The African Caribbean Leukaemia Trust (ACLT) are a charity dedicated to getting more donors on the stem cell register. They also support people and families before and after a stem cell transplant.

What other treatments might I need?

As well as the treatment you have for the leukaemia, you'll need other treatments to deal with symptoms of leukaemia and side effects of treatment. This is sometimes called ‘supportive care’.

AML and its treatment affects your healthy blood cells and immune system. You might need antibiotics to reduce your risk of getting an infection during treatment.

You will probably also need to have transfusions of red blood cells and platelets. These are taken from healthy blood donors and used to replace the cells that your body cannot make.

You may also have anti-sickness medicines, to help prevent nausea (feeling sick).

Woman lying on sofa looking tired.

Find out more about side effects

Tips and real stories about side effects like hair loss, peripheral neuropathy, brain fog, sleep problems, infection risk, nausea and sore mouth.

Side effects

Maintenance therapy

Maintenance therapy means having more long-term treatment, for one or more years, after you finish consolidation therapy and you are in remission. The aim of maintenance therapy is to further reduce the risk of AML coming back (relapse).

Maintenance therapy is not always used in AML, although it is often used for people with a FLT3 mutation who have had a complete remission after consolidation therapy with midostaurin.

In this case, midostaurin can continue to be taken once a day for up to 12 months with the aim of preventing relapse. Currently, only people who do not have a stem cell transplant can have maintenance treatment with midostaurin, although this might change in the future. Other maintenance treatments that work against the FLT3 mutation might also be considered for patients who have had a transplant.

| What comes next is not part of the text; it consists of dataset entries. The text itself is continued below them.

-- ==== Sys2Proof/Tests/Slice0.lean ====
section
/-! SUPPORT. The model's own tests. Expected values come from spec/95_test_vectors.md (V, P and S numbers), from the opcode
map and from hand calculation on the rules; then, for every statement with hypotheses, a witness that meets them. -/

namespace Sys2Proof.Tests

open Sys2Proof.Machine

/-! ### Small states -/

/-- ROM code A of 95_test_vectors.md. -/
def romA : RomCode := #v[0x28, 0xFF, 0x4C, 0x3A, 0x91, 0x16, 0x04, 0x77]
/-- ROM code B. -/
def romB : RomCode := #v[0x28, 0x01, 0x00, 0x00, 0x00, 0x00, 0x00, 0x29]
/-- ROM code C. -/
def romC : RomCode := #v[0x10, 0xAB, 0xCD, 0xEF, 0x01, 0x00, 0x00, 0xE9]
/-- ROM code Z. -/
def romZ : RomCode := #v[0x02, 0x1C, 0xB8, 0x01, 0x00, 0x00, 0x00, 0xA2]

/-- A bus of idle devices. -/
def busOf (rs : List RomCode) : Env := .bus (rs.map Device.initial)

/-- The block after reset before environment `e`. -/
def onEnv (e : Env) : State := { State.reset with line := { Line.reset with env := e } }

/-- The block after reset before the oracle, with the sampled values to come. -/
def onDraws (bs : List Bool) : State := { State.reset with line := { Line.reset with draws := bs } }

/-- `s` with a command pending. -/
def busy (i : Instr) (v : Byte) (s : State) : State := { s with data := v, pending := some { op := i, operand := v } }

/-- `s` with inputs to come. -/
def given (is : List Input) (s : State) : State := { s with inputs := is }

/-! ### Well-formedness: for each check a term it refuses -/

theorem test_wf_command_bytes :
    commandByteWf 0x09 = true ∧ commandByteWf 0x0A = false ∧ commandByteWf 0x10 = false ∧
    commandByteWf 0x1F = false := by decide

theorem test_wf_timing :
    Timing.default.wf = true ∧
    { Timing.default with rstl := 479 }.wf = false ∧ { Timing.default with pds := 59 }.wf = false ∧
    { Timing.default with pds := 241 }.wf = false ∧ { Timing.default with rsth := 69 }.wf = false ∧
    { Timing.default with low1 := 0 }.wf = false ∧ { Timing.default with low1 := 15 }.wf = false ∧
    { Timing.default with rdl := 0 }.wf = false ∧ { Timing.default with rdl := 15 }.wf = false ∧
    { Timing.default with slot := 14, low0 := 10 }.wf = false ∧ { Timing.default with low0 := 61 }.wf = false ∧
    { Timing.default with recovery := 0 }.wf = false := by decide

theorem test_wf_params :
    Params.default.wf = true ∧ { Params.default with searchRomCode := 0xCC }.wf = false ∧
    { Params.default with searchRomCode := 0x55 }.wf = false ∧
    { Params.default with skipRomCode := 0x55 }.wf = false := by decide

theorem test_wf_inputs :
    Input.wf Params.default (.write 0x0 1 0x01) = true ∧ Input.wf Params.default (.read 0xF 1) = true ∧
    Input.wf Params.default (.write 0x0 2 0x01) = false ∧ Input.wf Params.default (.read 0x10 1) = false := by decide

/-! ### Decoding: each family's words, written out as `0000oooo` -/

theorem test_decode_bit_transport :
    decode 0b00000000 = .ok .nop ∧ decode 0b00000001 = .ok .busReset ∧ decode 0b00000010 = .ok .writeBit ∧
    decode 0b00000011 = .ok .readBit := by decide

theorem test_decode_byte_transport :
    decode 0b00000100 = .ok .writeByte ∧ decode 0b00000101 = .ok .readByte := by decide

theorem test_decode_search : decode 0b00000110 = .ok .searchFirst ∧ decode 0b00000111 = .ok .searchNext := by decide

theorem test_decode_crc : decode 0b00001000 = .ok .crcClear ∧ decode 0b00001001 = .ok .crcUpdate := by decide

/-- R67, R71; 0xF6 is illegal although OP = 6 is legal (V53). -/
theorem test_decode_rejects :
    decode 0b00001010 = .error .reservedOp ∧ decode 0b00001111 = .error .reservedOp ∧
    decode 0b00010000 = .error .illegalZ ∧ decode 0b11110110 = .error .illegalZ := by decide

theorem test_decodeTableWord :
    decodeTableWord 8 6 = some .searchFirst ∧ decodeTableWord 8 10 = none ∧ decodeTableWord 8 0x1F = none := by decide

/-! ### CRC-8 (V4, V7, V23, V25, V26) and ROM positions (key bit positions of 95_test_vectors.md) -/

theorem test_crc_vectors :
    crc8Step 0x00 0x80 = 0x8C ∧ crc8Step 0x00 0x5E = 0xC4 ∧ crc8 (List.replicate 8 0xFF) = 0xC9 ∧
    crc8 [0x02, 0x1C, 0xB8, 0x01, 0x00, 0x00, 0x00] = 0xA2 ∧
    crc8 [0x02, 0x1C, 0xB8, 0x01, 0x00, 0x00, 0x00, 0xA2] = 0x00 := by decide +kernel

theorem test_rom_valid :
    romValid romA = true ∧ romValid romB = true ∧ romValid romC = true ∧ romValid romZ = true ∧
    romValid #v[0x28, 0x00, 0x00, 0x00, 0x00, 0x00, 0x00, 0x1F] = false := by decide +kernel

theorem test_rom_positions :
    (List.range 8).map (fun i => romBit romC (i + 1)) = [false, false, false, false, true, false, false, false] ∧
    romBit romB 10 = false ∧ romBit romA 10 = true ∧ romBit romA 64 = false ∧
    setRomBit (Vector.replicate 8 0x00) 64 true = #v[0, 0, 0, 0, 0, 0, 0, 0x80] := by decide

/-! ### The commands -/

/-- V13. -/
theorem test_nop : (after .nop (busy .nop 0x00 (onEnv (busOf [])))).readValue .status = 0x20 := by decide

/-- V11, V10. -/
theorem test_busReset :
    (after .busReset (onEnv (busOf [romA]))).readValue .status = 0x26 ∧
    (after .busReset (onEnv (busOf []))).readValue .status = 0x20 := by decide

/-- V10: 960 TU; V12. -/
theorem test_busReset_line :
    (after .busReset (onEnv (busOf []))).line.timebase = 960 ∧ (after .busReset (onEnv .stuckLow)).presence = true := by
  decide

/-- V15. -/
theorem test_writeBit_ignores_high_bits :
    (after .writeBit (busy .writeBit 0xFE (onEnv .oracle))).line.activity = [.writeSlot false] ∧
    (after .writeBit (busy .writeBit 0xFE (onEnv .oracle))).data = 0xFE := by decide

/-- V16. -/
theorem test_writeBit_one :
    (after .writeBit (busy .writeBit 0x03 (onEnv .oracle))).line.activity = [.writeSlot true] := by decide

/-- V17: DATA = 5A before; 70 TU. -/
theorem test_readBit_empty_bus :
    (after .readBit { onEnv (busOf []) with data := 0x5A }).data = 0x01 ∧
    (after .readBit (onEnv (busOf []))).line.timebase = 70 := by decide

/-- V18. -/
theorem test_readBit_zero : (after .readBit { onDraws [false] with data := 0x5A }).data = 0x00 := by decide

/-- V35: bits 1,0,1,0,0,1,0,1 in time order; 560 TU. -/
theorem test_writeByte :
    (after .writeByte (busy .writeByte 0xA5 (onEnv .oracle))).line.activity.reverse =
      [.writeSlot true, .writeSlot false, .writeSlot true, .writeSlot false, .writeSlot false, .writeSlot true,
        .writeSlot false, .writeSlot true] ∧
    (after .writeByte (busy .writeByte 0xA5 (onEnv .oracle))).line.timebase = 560 := by decide

/-- V39. -/
theorem test_readByte :
    (after .readByte (onDraws [false, false, false, false, true, false, true, false])).data = 0x50 := by decide

/-- V39a: the queue of 0xA5 comes back. -/
theorem test_readByte_loopback :
    (after .readByte (onEnv (.loopback [true, false, true, false, false, true, false, true]))).data = 0xA5 := by decide

/-- V40 pass 1. -/
theorem test_searchFirst :
    let t := after .searchFirst (onEnv (busOf [romA, romB, romC]))
    t.rom = romC ∧ t.ld = 4 ∧ t.readValue .status = 0x2E := by decide +kernel

/-- V48: a data error at position 3 after the directions 0, 1. -/
theorem test_searchFirst_data_error :
    let t := after .searchFirst (onDraws [true, false, true, true, false, true, true])
    t.rom[0] = 0x02 ∧ t.serr = true ∧ t.result = false ∧ t.ld = 0 ∧ t.line.timebase = 2080 := by decide +kernel

/-- V41 pass 3: the 0 replayed at position 2, below LD = 10, is recorded. -/
theorem test_searchNext_replay :
    let t := after .searchNext { onEnv (busOf [romA, romB, romC, romZ]) with ld := 10, rom := romB }
    t.rom = romA ∧ t.ld = 2 ∧ t.ldf = false := by decide +kernel

/-- V42: exhausted. -/
theorem test_searchNext_exhausted :
    let t := after .searchNext { onEnv (busOf [romA]) with ldf := true, result := true, rom := romA }
    t.result = false ∧ t.ldf = true ∧ t.rom = romA ∧ t.line.activity = [] := by decide

/-- V28. -/
theorem test_crcClear :
    let t := after .crcClear { State.reset with crc := 0x5E }
    t.crc = 0x00 ∧ t.result = true := by decide

/-- V29, V31. -/
theorem test_crcUpdate :
    (after .crcUpdate (busy .crcUpdate 0x01 State.reset)).crc = 0x5E ∧
    (after .crcUpdate (busy .crcUpdate 0x01 State.reset)).result = false ∧
    (after .crcUpdate (busy .crcUpdate 0x5E { State.reset with crc := 0x5E })).result = true := by decide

Maintenance therapy is not usually given to other patients with AML, because at the moment there is limited evidence about how much it helps to prevent relapse, make remissions longer or improve survival. But several clinical trials are looking into this.

A drug called oral azacitidine is currently being considered as a possible maintenance treatment for people with AML who get into complete remission and are not having a stem cell transplant.

Another trial (AMADEUS) is looking at giving oral azacitidine for up to one year after a stem cell transplant.